## Records shown
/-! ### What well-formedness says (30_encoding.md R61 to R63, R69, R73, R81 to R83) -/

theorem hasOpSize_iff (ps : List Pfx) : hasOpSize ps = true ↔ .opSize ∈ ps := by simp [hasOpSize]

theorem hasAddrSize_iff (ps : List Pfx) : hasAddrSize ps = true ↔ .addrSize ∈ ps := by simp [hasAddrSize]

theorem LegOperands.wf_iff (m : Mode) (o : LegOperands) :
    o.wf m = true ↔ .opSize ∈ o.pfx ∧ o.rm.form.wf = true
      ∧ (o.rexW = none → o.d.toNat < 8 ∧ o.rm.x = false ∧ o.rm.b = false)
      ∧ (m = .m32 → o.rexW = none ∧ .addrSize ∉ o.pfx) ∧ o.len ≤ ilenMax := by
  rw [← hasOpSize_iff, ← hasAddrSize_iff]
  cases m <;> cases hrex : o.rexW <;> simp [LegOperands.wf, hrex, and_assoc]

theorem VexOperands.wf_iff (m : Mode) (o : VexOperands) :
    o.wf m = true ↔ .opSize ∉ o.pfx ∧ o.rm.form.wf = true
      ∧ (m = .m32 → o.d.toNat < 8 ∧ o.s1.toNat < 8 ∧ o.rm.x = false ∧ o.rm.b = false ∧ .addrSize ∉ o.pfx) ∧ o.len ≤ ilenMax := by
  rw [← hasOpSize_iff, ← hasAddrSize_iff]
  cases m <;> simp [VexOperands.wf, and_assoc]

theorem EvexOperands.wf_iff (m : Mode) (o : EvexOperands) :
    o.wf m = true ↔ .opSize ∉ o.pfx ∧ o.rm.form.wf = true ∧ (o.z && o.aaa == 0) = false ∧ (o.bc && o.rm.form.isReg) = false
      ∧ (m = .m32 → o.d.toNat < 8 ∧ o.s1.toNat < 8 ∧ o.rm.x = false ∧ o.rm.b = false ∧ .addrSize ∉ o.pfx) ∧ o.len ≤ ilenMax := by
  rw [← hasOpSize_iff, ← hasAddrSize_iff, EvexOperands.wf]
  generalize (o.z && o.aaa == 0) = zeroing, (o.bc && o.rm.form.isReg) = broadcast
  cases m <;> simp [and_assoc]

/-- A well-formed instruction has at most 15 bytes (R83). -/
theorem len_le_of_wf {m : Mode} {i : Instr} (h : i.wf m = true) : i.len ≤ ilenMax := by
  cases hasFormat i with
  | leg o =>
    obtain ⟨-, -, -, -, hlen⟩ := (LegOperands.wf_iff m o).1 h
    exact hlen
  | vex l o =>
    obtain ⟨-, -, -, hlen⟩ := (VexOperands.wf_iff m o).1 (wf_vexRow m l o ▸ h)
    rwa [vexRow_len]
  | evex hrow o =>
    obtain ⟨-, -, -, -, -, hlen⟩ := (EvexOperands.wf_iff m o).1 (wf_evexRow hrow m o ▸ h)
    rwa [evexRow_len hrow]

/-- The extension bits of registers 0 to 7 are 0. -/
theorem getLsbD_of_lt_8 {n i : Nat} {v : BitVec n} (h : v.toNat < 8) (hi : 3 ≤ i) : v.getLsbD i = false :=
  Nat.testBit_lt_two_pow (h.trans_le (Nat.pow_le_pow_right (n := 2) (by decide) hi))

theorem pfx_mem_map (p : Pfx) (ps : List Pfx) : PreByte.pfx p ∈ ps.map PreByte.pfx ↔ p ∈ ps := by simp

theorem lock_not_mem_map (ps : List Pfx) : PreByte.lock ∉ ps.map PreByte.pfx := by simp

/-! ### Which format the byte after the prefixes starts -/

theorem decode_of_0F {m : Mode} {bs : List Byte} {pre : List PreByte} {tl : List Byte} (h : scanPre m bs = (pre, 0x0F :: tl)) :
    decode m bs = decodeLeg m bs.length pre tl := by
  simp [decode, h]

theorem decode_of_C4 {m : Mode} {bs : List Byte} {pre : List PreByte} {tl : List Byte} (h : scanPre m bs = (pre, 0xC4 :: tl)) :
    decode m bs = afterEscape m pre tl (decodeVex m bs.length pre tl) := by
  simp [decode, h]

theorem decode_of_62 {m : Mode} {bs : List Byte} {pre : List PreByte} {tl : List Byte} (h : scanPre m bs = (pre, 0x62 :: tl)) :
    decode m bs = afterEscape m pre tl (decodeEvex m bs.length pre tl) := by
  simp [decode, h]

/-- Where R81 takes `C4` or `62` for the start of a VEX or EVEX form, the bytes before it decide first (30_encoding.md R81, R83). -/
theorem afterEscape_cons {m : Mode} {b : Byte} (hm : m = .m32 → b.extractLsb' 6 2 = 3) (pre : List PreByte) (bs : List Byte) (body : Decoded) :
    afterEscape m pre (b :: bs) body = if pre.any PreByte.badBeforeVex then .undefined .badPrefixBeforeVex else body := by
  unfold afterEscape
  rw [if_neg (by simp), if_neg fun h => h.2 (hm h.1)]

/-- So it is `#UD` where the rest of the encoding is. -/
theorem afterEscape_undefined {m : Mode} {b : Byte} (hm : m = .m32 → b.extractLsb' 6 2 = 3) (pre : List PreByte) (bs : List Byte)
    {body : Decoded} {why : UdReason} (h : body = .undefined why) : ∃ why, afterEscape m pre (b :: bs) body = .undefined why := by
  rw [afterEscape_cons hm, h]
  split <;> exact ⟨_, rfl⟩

## Activity
What should be returned is the run of lines from the first line of the material through the line containing "rwa [vexRow_len]", exact and inclusive, and nothing else.

## Task output
/-! ### What well-formedness says (30_encoding.md R61 to R63, R69, R73, R81 to R83) -/

theorem hasOpSize_iff (ps : List Pfx) : hasOpSize ps = true ↔ .opSize ∈ ps := by simp [hasOpSize]

theorem hasAddrSize_iff (ps : List Pfx) : hasAddrSize ps = true ↔ .addrSize ∈ ps := by simp [hasAddrSize]

theorem LegOperands.wf_iff (m : Mode) (o : LegOperands) :
    o.wf m = true ↔ .opSize ∈ o.pfx ∧ o.rm.form.wf = true
      ∧ (o.rexW = none → o.d.toNat < 8 ∧ o.rm.x = false ∧ o.rm.b = false)
      ∧ (m = .m32 → o.rexW = none ∧ .addrSize ∉ o.pfx) ∧ o.len ≤ ilenMax := by
  rw [← hasOpSize_iff, ← hasAddrSize_iff]
  cases m <;> cases hrex : o.rexW <;> simp [LegOperands.wf, hrex, and_assoc]

theorem VexOperands.wf_iff (m : Mode) (o : VexOperands) :
    o.wf m = true ↔ .opSize ∉ o.pfx ∧ o.rm.form.wf = true
      ∧ (m = .m32 → o.d.toNat < 8 ∧ o.s1.toNat < 8 ∧ o.rm.x = false ∧ o.rm.b = false ∧ .addrSize ∉ o.pfx) ∧ o.len ≤ ilenMax := by
  rw [← hasOpSize_iff, ← hasAddrSize_iff]
  cases m <;> simp [VexOperands.wf, and_assoc]

theorem EvexOperands.wf_iff (m : Mode) (o : EvexOperands) :
    o.wf m = true ↔ .opSize ∉ o.pfx ∧ o.rm.form.wf = true ∧ (o.z && o.aaa == 0) = false ∧ (o.bc && o.rm.form.isReg) = false
      ∧ (m = .m32 → o.d.toNat < 8 ∧ o.s1.toNat < 8 ∧ o.rm.x = false ∧ o.rm.b = false ∧ .addrSize ∉ o.pfx) ∧ o.len ≤ ilenMax := by
  rw [← hasOpSize_iff, ← hasAddrSize_iff, EvexOperands.wf]
  generalize (o.z && o.aaa == 0) = zeroing, (o.bc && o.rm.form.isReg) = broadcast
  cases m <;> simp [and_assoc]

/-- A well-formed instruction has at most 15 bytes (R83). -/
theorem len_le_of_wf {m : Mode} {i : Instr} (h : i.wf m = true) : i.len ≤ ilenMax := by
  cases hasFormat i with
  | leg o =>
    obtain ⟨-, -, -, -, hlen⟩ := (LegOperands.wf_iff m o).1 h
    exact hlen
  | vex l o =>
    obtain ⟨-, -, -, hlen⟩ := (VexOperands.wf_iff m o).1 (wf_vexRow m l o ▸ h)
    rwa [vexRow_len]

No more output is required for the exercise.